Excerpted data:
****************

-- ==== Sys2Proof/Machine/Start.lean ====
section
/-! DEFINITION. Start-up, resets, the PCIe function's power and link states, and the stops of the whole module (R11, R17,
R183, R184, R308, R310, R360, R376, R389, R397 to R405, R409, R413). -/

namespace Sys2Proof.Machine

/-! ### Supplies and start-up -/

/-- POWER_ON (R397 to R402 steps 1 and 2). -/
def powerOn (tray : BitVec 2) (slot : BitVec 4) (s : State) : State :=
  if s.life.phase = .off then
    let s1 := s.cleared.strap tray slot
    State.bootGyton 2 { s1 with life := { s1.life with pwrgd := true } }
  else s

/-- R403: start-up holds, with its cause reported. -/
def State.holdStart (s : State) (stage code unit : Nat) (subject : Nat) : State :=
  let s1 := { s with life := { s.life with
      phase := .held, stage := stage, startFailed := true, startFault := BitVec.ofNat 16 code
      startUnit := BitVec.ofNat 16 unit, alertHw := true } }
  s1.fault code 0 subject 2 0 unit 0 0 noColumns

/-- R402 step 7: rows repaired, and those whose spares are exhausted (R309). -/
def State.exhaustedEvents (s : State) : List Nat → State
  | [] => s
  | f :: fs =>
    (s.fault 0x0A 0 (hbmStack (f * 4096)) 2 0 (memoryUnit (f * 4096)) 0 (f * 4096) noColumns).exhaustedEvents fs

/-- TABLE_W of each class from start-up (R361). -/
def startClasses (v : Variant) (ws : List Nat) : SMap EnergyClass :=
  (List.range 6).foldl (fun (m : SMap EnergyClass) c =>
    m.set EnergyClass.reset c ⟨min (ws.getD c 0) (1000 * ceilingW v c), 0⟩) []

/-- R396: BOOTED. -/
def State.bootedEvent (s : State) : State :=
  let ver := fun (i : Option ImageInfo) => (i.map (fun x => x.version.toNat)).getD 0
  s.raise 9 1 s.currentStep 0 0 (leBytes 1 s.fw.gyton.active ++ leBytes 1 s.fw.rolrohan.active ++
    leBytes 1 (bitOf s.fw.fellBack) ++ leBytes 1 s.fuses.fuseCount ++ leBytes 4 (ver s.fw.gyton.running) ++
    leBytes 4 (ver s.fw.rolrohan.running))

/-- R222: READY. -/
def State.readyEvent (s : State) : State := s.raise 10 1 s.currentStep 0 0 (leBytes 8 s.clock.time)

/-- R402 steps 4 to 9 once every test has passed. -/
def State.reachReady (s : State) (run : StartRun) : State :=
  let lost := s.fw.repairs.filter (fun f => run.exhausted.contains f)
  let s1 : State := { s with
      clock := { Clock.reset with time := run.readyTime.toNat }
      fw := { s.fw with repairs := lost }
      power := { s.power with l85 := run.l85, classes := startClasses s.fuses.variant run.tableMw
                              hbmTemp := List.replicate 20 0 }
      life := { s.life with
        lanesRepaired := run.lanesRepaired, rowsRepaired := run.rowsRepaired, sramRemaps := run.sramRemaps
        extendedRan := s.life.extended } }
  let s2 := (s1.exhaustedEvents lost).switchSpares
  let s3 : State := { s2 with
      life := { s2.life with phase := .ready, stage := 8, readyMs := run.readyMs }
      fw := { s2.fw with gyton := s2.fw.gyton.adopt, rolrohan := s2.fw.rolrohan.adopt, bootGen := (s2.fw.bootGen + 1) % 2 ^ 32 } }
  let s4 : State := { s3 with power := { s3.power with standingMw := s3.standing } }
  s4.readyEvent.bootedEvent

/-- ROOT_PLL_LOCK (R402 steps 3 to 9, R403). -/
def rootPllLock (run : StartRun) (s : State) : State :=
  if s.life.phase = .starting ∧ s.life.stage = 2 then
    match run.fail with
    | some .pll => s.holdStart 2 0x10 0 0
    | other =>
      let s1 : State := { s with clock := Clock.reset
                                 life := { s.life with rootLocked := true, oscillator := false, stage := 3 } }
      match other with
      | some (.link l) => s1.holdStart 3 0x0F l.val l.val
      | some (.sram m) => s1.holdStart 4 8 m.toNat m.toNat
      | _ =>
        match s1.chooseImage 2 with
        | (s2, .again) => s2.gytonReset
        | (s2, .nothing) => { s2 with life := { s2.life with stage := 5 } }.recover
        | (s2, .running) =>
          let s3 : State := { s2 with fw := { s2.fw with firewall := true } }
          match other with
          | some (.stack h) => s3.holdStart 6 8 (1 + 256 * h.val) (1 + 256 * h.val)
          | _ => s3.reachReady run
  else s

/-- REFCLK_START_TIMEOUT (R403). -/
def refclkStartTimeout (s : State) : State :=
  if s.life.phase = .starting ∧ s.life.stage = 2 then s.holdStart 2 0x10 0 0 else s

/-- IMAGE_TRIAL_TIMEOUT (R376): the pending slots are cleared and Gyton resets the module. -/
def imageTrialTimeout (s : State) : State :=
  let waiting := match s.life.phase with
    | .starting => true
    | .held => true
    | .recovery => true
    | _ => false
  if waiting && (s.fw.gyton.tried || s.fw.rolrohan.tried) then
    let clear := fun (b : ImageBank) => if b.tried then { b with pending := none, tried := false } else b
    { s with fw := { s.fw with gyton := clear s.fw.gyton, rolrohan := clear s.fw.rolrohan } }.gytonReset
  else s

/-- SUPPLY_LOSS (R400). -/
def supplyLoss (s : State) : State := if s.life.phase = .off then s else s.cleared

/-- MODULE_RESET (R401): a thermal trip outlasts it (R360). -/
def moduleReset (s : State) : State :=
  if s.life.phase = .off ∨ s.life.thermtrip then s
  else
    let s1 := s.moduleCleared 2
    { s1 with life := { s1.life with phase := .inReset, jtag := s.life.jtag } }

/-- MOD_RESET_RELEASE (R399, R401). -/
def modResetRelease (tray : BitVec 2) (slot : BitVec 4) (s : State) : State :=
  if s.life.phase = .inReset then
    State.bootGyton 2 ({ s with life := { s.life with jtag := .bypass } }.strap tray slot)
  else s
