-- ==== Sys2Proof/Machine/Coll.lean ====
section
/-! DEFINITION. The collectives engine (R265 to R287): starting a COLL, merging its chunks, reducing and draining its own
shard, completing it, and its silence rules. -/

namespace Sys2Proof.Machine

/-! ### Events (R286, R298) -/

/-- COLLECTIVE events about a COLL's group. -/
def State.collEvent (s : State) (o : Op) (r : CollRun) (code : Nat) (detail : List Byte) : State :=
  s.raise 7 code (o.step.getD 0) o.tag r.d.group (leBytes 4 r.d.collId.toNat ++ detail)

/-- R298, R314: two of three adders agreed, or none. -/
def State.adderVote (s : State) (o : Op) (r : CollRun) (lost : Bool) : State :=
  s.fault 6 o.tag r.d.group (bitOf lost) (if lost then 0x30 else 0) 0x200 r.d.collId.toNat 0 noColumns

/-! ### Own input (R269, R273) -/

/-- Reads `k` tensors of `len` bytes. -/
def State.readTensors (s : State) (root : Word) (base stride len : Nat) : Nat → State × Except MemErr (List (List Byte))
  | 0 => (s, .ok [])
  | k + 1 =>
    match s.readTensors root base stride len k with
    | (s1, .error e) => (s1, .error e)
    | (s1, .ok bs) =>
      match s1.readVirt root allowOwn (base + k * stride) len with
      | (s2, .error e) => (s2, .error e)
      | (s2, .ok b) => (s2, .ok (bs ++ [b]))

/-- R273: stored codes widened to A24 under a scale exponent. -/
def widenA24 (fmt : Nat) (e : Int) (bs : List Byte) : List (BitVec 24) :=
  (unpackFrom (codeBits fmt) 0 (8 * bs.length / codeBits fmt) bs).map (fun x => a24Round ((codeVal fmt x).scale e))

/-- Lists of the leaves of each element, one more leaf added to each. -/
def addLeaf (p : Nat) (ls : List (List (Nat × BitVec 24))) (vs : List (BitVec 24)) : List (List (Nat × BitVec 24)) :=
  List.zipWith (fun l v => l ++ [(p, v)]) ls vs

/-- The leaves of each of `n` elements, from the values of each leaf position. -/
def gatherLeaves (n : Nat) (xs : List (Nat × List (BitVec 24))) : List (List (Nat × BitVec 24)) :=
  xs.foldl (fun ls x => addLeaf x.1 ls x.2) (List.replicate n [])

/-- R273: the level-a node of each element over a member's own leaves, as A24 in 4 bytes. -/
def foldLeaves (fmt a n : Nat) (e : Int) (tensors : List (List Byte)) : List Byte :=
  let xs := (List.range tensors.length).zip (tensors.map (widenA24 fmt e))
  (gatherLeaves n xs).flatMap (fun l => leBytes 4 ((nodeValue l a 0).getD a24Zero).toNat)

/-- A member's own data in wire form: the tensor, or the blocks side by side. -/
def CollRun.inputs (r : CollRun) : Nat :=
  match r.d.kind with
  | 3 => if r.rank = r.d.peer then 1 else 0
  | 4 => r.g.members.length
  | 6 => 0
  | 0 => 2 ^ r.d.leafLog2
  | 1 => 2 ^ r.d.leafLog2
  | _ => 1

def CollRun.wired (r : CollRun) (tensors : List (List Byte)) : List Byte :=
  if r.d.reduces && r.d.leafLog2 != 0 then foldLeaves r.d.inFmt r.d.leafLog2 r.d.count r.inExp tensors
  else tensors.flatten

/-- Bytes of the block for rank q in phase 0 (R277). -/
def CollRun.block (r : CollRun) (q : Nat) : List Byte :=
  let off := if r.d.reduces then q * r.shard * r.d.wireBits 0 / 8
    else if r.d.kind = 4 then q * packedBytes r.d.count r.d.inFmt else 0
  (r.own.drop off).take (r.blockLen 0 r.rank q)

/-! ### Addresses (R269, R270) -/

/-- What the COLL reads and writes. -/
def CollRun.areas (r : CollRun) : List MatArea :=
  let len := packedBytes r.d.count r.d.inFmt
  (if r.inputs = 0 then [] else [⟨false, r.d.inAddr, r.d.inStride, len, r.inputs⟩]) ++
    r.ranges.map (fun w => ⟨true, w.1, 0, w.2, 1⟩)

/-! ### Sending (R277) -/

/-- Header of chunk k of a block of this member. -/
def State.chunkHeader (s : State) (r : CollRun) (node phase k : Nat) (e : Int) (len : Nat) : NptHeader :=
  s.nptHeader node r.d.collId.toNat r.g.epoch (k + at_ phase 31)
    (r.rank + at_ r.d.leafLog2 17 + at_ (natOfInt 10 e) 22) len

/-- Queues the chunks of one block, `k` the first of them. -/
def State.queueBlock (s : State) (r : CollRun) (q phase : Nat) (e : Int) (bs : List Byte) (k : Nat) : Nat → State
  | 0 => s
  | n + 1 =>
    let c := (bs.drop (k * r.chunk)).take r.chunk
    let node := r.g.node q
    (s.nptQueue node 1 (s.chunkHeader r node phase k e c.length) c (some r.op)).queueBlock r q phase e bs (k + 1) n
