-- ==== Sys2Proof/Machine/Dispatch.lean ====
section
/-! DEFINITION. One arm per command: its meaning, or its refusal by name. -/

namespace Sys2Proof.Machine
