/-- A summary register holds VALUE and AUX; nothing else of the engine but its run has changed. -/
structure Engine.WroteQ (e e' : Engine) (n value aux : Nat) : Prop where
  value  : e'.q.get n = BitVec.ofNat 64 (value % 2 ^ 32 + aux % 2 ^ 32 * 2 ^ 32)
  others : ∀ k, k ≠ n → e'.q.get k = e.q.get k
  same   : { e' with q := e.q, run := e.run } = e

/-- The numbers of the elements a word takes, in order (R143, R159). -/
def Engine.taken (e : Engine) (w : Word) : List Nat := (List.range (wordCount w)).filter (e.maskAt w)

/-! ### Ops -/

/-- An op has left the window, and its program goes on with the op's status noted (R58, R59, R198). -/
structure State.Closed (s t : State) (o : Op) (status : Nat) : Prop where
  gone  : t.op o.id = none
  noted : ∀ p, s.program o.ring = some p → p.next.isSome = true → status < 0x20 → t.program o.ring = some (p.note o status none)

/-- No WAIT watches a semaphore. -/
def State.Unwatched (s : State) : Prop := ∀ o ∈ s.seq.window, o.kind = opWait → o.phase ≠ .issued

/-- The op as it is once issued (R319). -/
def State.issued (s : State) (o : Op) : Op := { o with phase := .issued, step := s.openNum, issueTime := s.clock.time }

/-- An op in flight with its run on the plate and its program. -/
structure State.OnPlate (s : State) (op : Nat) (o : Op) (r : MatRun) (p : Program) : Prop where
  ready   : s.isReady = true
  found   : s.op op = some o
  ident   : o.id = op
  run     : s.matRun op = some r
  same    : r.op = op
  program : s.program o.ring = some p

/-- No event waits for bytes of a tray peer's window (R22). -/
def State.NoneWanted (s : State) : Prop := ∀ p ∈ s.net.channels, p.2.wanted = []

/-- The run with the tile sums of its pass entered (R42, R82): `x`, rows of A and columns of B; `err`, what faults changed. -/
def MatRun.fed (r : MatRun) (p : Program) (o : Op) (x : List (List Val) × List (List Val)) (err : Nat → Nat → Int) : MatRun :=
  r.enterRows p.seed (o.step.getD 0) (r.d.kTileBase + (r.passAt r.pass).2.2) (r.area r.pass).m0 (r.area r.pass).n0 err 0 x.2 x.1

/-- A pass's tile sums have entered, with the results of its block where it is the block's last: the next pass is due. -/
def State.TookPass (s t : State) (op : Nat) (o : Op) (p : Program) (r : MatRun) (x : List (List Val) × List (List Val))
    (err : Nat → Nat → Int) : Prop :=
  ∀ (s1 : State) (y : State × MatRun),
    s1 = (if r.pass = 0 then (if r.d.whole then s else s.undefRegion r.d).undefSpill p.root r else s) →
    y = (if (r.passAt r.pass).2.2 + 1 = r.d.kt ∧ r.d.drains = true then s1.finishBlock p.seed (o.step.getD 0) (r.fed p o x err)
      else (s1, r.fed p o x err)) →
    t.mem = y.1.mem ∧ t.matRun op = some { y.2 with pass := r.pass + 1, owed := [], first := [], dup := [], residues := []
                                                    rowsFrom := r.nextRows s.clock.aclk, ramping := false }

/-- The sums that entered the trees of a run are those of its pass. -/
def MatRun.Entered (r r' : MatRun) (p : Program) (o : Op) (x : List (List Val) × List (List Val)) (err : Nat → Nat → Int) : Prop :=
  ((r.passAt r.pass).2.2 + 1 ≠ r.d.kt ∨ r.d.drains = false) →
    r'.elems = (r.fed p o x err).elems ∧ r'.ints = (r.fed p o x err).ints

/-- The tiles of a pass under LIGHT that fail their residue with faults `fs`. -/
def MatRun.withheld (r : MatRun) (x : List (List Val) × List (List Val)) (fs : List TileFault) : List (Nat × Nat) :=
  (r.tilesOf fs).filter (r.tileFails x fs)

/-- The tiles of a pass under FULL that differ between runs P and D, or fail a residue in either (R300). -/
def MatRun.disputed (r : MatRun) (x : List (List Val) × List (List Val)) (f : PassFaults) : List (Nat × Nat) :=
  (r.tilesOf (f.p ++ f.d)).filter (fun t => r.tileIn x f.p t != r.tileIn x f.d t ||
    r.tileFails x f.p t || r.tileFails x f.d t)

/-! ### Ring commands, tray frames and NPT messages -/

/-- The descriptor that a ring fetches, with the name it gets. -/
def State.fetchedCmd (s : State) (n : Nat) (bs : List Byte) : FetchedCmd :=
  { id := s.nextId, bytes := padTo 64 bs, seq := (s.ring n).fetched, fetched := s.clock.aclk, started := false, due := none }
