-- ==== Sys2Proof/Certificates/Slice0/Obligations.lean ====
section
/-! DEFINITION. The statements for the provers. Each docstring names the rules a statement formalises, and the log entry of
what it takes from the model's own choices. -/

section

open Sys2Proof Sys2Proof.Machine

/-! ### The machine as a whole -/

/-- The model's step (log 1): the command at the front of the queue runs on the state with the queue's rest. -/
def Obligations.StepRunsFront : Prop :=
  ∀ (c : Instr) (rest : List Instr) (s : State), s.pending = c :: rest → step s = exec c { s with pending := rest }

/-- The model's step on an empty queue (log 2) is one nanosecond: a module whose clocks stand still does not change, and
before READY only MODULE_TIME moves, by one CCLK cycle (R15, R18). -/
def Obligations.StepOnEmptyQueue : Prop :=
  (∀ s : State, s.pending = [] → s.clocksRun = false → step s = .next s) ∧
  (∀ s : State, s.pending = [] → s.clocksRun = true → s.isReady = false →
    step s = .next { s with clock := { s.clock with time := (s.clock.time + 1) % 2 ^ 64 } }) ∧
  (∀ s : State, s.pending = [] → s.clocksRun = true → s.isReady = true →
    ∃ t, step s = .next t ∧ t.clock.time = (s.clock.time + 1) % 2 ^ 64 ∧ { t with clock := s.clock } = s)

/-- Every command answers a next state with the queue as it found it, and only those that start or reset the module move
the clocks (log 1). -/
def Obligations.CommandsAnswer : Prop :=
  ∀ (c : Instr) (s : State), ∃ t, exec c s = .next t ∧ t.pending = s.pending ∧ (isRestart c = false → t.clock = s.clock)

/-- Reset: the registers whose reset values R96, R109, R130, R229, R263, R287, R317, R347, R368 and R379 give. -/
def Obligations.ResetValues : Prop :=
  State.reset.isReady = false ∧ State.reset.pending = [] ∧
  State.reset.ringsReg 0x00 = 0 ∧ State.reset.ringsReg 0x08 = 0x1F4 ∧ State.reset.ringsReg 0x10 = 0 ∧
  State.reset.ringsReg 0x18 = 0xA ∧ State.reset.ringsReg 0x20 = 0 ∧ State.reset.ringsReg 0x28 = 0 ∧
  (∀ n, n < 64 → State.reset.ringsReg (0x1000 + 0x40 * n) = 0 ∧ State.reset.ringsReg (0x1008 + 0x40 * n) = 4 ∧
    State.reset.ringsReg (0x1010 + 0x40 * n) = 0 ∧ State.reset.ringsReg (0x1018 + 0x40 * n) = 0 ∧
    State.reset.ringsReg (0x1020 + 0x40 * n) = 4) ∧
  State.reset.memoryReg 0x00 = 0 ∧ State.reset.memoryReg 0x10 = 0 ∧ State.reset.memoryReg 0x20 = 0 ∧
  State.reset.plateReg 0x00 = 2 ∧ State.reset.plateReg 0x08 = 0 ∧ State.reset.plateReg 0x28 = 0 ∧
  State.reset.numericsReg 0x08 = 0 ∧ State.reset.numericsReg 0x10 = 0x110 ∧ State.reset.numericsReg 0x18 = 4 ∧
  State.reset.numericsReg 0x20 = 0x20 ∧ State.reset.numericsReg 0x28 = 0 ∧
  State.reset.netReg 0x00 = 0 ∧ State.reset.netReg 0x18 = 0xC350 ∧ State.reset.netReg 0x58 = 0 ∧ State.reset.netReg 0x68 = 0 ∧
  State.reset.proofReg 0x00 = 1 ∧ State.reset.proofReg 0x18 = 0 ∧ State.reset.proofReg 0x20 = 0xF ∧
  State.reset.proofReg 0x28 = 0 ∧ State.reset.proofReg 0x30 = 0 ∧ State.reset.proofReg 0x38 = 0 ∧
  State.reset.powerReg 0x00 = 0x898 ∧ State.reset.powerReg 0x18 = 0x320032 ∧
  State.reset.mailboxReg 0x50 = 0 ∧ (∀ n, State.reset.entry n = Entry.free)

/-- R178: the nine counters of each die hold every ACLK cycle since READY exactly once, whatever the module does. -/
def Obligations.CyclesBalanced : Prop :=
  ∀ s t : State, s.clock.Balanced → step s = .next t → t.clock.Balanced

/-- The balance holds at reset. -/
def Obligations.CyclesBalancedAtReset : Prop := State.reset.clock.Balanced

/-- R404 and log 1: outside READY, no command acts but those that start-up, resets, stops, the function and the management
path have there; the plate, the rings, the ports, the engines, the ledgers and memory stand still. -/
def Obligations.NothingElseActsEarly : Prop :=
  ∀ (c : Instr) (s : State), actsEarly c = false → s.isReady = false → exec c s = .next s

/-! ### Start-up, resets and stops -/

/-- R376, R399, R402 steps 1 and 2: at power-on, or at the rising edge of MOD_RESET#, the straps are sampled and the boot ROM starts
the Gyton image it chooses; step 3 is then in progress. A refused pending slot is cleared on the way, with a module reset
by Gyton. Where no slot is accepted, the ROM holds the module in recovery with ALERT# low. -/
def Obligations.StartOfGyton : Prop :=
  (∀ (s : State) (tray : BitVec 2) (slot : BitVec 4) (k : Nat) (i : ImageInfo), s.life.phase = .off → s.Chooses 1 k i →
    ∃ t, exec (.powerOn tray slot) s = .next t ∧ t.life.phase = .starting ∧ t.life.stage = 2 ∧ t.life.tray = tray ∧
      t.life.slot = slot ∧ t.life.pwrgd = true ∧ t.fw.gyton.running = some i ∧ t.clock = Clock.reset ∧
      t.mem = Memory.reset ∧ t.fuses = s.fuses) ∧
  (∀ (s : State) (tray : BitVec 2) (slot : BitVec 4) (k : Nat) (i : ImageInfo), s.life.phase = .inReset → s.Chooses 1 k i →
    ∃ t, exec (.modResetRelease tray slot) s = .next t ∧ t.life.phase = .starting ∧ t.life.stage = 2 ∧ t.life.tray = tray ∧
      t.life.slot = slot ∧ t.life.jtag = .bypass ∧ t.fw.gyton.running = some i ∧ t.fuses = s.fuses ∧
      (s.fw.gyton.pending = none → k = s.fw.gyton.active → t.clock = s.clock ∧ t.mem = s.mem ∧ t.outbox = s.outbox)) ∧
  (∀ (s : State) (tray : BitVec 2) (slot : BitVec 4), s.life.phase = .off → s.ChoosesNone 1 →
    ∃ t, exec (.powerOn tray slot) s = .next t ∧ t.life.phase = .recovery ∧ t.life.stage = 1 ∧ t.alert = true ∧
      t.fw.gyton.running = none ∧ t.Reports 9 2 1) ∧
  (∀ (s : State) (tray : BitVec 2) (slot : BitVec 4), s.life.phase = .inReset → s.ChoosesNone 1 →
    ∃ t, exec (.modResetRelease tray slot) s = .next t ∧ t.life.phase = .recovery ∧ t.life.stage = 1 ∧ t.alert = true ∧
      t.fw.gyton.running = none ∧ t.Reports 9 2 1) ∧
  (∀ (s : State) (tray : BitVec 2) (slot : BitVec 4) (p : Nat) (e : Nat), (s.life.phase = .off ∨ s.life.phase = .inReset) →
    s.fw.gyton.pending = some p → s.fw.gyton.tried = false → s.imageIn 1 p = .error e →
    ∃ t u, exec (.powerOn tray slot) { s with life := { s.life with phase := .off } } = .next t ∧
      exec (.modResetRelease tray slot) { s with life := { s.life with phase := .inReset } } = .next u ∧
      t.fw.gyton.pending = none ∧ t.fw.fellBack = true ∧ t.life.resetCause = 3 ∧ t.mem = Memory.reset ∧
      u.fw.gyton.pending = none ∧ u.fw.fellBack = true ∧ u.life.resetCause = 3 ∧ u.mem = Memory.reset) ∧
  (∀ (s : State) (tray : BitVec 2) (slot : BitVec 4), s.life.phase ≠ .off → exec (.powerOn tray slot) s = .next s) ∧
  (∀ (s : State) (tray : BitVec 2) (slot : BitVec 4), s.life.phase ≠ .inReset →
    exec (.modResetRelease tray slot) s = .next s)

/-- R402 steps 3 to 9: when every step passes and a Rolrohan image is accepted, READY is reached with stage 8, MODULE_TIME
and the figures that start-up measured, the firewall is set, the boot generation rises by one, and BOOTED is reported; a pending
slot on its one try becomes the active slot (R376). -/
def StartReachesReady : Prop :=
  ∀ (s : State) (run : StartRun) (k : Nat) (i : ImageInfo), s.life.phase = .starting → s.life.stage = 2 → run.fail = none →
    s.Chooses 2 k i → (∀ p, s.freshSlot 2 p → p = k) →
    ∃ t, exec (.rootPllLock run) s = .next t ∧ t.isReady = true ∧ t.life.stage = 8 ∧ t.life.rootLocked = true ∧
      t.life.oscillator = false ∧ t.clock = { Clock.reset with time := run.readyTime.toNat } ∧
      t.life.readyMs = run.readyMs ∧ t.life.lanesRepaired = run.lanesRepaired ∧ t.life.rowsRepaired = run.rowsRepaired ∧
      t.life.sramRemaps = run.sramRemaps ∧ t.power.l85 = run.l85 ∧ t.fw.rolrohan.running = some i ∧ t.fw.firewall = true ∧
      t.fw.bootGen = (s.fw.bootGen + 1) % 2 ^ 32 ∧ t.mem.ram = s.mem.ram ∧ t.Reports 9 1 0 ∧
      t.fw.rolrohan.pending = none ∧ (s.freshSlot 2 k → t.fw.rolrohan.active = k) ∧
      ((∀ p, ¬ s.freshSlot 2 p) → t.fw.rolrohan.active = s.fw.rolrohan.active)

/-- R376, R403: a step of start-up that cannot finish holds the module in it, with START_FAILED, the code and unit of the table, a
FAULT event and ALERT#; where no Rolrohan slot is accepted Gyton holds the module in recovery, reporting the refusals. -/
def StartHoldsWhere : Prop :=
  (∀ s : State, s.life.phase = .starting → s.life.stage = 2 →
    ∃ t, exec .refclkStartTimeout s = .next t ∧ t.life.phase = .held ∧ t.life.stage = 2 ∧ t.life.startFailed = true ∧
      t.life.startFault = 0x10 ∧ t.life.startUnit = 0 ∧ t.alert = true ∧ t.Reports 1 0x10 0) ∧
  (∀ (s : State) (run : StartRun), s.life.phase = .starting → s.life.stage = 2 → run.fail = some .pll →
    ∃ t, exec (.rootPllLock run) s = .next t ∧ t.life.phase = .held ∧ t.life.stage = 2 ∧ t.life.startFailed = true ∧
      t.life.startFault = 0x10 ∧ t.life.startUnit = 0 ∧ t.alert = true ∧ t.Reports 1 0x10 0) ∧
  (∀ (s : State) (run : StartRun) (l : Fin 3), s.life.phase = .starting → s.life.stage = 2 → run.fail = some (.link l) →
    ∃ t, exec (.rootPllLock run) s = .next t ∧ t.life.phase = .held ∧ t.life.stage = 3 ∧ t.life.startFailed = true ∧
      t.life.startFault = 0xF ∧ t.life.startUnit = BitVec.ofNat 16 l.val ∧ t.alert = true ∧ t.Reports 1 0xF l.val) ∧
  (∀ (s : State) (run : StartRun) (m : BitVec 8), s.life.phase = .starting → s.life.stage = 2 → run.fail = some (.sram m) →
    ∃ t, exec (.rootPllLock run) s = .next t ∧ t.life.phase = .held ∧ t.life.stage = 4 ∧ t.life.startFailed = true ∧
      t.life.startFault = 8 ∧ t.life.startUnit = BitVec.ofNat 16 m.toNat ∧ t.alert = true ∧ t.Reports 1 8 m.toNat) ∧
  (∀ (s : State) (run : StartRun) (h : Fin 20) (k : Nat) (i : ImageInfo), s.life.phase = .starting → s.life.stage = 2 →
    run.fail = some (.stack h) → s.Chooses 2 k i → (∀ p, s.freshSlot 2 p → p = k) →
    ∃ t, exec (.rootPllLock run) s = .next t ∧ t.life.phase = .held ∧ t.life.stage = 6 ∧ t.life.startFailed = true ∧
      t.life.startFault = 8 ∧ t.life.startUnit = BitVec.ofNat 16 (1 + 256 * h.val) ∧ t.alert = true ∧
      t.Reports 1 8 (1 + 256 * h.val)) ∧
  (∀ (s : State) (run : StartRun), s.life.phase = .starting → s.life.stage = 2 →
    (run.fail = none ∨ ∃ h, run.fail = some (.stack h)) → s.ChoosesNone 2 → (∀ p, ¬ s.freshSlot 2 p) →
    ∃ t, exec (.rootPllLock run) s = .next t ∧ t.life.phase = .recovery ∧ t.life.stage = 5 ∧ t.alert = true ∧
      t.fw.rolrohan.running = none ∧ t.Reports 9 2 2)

****************

What is required: Start at the first line of the entries and stop at the line that contains "exhausted (R309). -/". Repeat every line in that span exactly, and nothing beyond it.

Reply to the task:
-- ==== Sys2Proof/Machine/Start.lean ====
section
/-! DEFINITION. Start-up, resets, the PCIe function's power and link states, and the stops of the whole module (R11, R17,
R183, R184, R308, R310, R360, R376, R389, R397 to R405, R409, R413). -/

namespace Sys2Proof.Machine

/-! ### Supplies and start-up -/

/-- POWER_ON (R397 to R402 steps 1 and 2). -/
def powerOn (tray : BitVec 2) (slot : BitVec 4) (s : State) : State :=
  if s.life.phase = .off then
    let s1 := s.cleared.strap tray slot
    State.bootGyton 2 { s1 with life := { s1.life with pwrgd := true } }
  else s

/-- R403: start-up holds, with its cause reported. -/
def State.holdStart (s : State) (stage code unit : Nat) (subject : Nat) : State :=
  let s1 := { s with life := { s.life with
      phase := .held, stage := stage, startFailed := true, startFault := BitVec.ofNat 16 code
      startUnit := BitVec.ofNat 16 unit, alertHw := true } }
  s1.fault code 0 subject 2 0 unit 0 0 noColumns

/-- R402 step 7: rows repaired, and those whose spares are exhausted (R309). -/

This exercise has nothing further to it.